• _Work item_
For this exercise, please find the lines in the entries that include the word "subst" and copy them.

————————

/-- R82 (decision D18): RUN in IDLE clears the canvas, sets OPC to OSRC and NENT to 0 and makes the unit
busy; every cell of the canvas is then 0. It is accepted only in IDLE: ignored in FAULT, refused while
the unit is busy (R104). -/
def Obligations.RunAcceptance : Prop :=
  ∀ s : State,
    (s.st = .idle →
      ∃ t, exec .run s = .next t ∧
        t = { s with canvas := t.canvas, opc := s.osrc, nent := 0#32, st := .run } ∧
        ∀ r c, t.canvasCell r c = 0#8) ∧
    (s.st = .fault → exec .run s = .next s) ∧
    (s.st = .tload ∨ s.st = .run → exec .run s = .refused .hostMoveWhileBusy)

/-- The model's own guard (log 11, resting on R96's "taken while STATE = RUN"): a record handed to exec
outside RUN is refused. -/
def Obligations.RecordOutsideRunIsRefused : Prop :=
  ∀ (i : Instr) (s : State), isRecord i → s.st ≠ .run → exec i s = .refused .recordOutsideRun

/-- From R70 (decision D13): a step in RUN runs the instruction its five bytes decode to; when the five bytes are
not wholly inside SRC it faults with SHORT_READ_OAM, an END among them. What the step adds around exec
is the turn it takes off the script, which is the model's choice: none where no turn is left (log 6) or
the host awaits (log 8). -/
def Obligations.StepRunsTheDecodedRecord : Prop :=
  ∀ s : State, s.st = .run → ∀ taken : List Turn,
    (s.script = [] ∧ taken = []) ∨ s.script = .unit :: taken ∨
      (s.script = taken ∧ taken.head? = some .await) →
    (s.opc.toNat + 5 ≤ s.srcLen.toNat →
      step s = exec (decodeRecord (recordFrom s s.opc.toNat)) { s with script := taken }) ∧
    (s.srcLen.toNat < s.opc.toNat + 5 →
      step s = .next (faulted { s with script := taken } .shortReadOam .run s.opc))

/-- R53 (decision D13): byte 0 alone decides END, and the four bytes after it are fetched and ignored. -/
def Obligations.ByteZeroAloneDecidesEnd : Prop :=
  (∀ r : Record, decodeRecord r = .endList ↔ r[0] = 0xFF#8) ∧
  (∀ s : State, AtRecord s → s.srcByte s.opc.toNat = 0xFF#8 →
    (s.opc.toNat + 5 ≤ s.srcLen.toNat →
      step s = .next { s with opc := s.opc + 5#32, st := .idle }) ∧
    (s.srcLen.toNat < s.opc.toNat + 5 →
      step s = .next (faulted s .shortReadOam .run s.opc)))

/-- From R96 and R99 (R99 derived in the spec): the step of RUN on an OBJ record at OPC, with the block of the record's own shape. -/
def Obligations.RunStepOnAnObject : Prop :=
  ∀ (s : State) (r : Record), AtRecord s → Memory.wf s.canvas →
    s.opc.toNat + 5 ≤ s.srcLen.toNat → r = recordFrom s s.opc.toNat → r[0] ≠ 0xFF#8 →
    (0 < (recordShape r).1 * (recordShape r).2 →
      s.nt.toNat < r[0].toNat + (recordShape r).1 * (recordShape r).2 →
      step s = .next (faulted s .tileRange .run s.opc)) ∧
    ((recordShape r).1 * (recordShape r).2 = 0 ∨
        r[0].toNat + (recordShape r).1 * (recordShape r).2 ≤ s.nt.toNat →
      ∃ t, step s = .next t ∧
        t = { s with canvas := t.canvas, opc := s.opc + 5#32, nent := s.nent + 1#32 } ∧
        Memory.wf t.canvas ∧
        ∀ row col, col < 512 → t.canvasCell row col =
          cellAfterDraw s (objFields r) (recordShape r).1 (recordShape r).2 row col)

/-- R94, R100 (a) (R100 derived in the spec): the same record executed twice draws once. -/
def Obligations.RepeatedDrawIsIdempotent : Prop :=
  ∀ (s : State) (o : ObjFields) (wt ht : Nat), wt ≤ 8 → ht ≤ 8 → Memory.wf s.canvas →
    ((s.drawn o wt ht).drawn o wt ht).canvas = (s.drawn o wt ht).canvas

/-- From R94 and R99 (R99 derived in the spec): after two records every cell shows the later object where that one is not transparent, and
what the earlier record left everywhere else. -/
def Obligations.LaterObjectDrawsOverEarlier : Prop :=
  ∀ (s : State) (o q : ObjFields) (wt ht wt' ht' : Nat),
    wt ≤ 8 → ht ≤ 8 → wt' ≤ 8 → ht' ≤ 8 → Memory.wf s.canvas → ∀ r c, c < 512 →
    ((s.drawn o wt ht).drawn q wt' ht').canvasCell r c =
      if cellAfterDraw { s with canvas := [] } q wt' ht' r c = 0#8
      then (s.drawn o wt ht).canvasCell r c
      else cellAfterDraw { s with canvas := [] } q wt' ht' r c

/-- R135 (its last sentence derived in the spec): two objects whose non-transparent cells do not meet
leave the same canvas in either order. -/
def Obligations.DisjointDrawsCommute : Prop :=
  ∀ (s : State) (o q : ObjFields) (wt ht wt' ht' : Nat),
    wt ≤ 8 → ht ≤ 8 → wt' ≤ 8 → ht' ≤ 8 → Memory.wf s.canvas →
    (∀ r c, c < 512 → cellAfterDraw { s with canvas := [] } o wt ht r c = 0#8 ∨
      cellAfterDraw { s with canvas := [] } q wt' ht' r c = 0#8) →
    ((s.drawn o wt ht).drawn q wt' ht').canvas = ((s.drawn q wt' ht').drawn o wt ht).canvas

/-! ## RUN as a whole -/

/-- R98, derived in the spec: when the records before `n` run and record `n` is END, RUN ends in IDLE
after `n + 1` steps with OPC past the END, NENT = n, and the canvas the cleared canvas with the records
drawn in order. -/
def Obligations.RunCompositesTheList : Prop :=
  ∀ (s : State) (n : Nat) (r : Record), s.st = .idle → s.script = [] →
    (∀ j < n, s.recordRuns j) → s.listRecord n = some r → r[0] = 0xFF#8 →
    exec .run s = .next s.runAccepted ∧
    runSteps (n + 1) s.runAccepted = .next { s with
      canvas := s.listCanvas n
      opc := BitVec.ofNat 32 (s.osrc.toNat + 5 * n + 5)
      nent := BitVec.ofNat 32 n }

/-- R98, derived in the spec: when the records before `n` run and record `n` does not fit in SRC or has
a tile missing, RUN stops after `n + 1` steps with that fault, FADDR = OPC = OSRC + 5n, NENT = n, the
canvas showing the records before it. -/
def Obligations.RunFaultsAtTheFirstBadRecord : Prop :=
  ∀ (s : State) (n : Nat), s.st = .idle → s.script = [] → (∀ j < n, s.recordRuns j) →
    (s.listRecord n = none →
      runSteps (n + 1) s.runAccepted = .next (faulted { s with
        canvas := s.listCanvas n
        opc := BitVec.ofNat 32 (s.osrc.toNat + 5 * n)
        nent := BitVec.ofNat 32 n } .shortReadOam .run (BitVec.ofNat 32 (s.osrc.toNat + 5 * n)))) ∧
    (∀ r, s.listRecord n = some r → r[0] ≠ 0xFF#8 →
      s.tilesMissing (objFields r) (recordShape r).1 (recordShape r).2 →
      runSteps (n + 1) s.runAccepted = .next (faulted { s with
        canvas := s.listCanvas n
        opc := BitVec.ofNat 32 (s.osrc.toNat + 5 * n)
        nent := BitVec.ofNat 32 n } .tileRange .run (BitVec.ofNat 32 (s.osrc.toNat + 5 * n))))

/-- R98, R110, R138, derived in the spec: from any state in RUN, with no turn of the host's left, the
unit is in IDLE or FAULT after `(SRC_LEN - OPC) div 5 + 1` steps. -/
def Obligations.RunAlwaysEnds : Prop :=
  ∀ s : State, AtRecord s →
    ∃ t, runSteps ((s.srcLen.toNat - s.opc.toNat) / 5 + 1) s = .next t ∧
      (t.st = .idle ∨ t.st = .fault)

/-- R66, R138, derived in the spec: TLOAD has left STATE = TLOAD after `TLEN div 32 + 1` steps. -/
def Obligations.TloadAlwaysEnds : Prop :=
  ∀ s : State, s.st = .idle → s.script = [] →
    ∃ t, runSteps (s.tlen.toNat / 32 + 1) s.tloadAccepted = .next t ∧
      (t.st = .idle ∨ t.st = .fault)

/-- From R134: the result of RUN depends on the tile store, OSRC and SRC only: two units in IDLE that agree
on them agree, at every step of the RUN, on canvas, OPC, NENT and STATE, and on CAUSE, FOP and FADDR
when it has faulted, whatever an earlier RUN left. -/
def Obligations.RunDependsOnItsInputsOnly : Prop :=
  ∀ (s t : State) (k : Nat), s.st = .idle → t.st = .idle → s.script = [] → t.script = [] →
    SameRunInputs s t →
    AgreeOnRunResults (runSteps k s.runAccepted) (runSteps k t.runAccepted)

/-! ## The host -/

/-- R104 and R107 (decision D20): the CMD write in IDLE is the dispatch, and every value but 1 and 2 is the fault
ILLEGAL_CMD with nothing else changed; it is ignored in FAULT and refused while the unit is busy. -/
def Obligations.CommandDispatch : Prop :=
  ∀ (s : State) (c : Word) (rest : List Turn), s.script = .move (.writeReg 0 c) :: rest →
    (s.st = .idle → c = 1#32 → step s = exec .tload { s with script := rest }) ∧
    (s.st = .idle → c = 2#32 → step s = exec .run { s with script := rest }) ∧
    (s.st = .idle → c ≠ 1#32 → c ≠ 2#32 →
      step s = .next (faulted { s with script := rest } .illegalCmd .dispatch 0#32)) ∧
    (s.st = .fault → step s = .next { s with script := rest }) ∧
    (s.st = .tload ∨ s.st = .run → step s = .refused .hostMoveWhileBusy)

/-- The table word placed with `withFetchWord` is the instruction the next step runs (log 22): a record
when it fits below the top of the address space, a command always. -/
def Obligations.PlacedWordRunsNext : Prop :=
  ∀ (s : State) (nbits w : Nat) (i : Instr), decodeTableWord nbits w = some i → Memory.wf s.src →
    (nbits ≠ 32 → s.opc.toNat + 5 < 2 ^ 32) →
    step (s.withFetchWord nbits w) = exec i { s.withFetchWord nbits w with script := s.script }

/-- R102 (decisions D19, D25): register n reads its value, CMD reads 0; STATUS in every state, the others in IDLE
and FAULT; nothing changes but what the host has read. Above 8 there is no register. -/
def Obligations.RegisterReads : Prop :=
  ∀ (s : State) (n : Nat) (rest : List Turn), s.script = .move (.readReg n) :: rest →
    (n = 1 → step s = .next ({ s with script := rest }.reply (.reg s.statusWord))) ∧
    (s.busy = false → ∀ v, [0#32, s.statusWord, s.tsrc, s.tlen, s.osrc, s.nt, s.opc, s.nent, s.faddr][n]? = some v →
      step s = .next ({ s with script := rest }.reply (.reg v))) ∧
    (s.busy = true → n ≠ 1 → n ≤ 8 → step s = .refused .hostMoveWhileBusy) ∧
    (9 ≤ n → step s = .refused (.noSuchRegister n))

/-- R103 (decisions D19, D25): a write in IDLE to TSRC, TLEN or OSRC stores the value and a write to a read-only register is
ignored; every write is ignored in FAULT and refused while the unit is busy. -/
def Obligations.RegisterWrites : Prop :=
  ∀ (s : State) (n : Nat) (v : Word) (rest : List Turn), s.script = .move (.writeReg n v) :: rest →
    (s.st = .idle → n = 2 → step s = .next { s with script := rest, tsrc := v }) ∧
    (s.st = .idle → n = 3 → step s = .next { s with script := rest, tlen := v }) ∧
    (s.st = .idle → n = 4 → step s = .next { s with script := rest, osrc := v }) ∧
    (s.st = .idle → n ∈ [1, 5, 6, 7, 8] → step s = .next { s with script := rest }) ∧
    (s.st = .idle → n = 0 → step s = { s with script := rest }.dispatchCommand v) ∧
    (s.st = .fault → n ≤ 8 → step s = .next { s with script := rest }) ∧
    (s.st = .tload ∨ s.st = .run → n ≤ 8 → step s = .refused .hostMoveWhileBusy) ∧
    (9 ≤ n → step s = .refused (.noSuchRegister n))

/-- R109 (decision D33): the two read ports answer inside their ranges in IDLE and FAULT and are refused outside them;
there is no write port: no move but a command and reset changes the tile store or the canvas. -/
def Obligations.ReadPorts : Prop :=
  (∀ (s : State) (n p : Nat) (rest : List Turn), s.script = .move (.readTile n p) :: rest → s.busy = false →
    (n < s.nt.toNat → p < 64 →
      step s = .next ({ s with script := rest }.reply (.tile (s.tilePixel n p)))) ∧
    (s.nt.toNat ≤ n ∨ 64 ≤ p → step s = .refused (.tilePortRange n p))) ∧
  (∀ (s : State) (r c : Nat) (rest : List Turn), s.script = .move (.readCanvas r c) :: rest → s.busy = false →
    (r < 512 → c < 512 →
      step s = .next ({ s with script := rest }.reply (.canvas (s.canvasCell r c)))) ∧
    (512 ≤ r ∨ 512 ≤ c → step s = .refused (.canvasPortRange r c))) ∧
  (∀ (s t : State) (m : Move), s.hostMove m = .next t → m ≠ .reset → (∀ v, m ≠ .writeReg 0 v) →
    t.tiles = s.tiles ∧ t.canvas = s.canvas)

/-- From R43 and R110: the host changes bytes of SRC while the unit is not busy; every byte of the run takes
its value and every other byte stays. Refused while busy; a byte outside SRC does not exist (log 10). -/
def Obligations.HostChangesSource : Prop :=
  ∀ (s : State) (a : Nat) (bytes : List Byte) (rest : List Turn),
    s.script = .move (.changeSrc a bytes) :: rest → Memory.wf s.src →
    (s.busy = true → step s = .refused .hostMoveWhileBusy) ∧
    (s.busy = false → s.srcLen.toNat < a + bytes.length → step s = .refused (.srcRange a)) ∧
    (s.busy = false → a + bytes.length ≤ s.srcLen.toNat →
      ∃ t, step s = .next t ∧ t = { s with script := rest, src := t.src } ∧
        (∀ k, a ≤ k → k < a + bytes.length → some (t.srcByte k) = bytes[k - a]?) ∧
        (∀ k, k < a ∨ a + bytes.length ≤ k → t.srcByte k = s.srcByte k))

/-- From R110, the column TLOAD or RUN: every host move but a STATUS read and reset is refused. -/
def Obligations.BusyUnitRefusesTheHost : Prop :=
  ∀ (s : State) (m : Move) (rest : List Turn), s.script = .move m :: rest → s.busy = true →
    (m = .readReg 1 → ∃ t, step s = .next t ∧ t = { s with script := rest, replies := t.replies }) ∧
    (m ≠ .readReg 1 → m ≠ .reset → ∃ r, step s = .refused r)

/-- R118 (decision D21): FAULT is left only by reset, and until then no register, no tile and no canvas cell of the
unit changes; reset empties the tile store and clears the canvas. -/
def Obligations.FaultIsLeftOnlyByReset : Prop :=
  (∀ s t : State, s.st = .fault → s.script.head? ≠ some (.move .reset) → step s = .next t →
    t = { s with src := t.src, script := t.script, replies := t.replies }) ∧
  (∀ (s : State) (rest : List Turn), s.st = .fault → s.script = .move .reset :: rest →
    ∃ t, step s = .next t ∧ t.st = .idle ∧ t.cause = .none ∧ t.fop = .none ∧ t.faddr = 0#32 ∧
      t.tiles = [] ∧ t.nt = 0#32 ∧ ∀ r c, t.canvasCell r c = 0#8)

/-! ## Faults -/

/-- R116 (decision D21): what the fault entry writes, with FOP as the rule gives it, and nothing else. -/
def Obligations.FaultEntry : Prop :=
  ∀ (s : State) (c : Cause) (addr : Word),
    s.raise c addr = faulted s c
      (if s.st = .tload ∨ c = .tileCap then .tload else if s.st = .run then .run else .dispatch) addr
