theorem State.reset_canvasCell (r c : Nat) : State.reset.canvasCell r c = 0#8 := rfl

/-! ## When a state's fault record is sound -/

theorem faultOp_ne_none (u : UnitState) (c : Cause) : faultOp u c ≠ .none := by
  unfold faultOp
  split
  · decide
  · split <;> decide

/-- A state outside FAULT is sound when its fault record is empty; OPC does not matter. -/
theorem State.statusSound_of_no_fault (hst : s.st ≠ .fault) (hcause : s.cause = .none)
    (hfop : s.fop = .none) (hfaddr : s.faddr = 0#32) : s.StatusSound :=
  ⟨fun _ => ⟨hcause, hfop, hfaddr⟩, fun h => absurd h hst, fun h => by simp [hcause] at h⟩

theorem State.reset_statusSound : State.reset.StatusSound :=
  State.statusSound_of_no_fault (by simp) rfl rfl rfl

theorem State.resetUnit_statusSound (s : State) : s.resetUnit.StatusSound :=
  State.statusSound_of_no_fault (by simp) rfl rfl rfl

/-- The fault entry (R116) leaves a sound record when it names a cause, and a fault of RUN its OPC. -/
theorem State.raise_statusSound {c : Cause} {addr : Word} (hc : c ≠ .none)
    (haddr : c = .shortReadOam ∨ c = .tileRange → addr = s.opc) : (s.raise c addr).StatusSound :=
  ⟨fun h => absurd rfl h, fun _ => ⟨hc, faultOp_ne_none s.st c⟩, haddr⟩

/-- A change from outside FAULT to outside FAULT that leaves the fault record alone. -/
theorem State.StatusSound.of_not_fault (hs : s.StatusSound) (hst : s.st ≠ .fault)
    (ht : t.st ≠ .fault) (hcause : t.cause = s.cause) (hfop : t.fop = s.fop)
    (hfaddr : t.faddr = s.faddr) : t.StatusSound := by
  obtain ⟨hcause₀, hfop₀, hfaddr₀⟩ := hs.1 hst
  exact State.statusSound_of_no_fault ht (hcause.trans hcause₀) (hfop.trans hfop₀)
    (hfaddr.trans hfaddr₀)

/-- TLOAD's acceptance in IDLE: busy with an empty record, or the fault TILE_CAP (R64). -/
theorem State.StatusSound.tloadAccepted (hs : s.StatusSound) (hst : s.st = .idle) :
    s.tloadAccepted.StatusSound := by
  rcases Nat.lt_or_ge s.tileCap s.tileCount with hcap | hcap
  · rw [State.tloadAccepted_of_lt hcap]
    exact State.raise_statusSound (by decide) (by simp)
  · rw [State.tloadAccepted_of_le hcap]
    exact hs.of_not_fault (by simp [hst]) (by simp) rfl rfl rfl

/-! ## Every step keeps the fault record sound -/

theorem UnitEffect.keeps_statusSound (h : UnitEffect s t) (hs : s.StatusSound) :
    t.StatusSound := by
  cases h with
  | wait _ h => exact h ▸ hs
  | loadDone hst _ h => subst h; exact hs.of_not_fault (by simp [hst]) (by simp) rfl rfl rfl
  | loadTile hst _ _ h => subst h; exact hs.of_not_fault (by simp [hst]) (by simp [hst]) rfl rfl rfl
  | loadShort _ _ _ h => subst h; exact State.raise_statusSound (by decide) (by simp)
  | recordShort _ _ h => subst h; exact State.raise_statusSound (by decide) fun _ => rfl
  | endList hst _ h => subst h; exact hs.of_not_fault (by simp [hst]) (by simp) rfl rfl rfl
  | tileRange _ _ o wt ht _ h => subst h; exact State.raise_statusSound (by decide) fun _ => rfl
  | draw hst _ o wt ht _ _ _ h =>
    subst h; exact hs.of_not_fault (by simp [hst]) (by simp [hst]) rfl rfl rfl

————————

• _Result_
  | loadDone hst _ h => subst h; exact hs.of_not_fault (by simp [hst]) (by simp) rfl rfl rfl
  | loadTile hst _ _ h => subst h; exact hs.of_not_fault (by simp [hst]) (by simp [hst]) rfl rfl rfl
  | loadShort _ _ _ h => subst h; exact State.raise_statusSound (by decide) (by simp)
  | recordShort _ _ h => subst h; exact State.raise_statusSound (by decide) fun _ => rfl
  | endList hst _ h => subst h; exact hs.of_not_fault (by simp [hst]) (by simp) rfl rfl rfl
  | tileRange _ _ o wt ht _ h => subst h; exact State.raise_statusSound (by decide) fun _ => rfl
    subst h; exact hs.of_not_fault (by simp [hst]) (by simp [hst]) rfl rfl rfl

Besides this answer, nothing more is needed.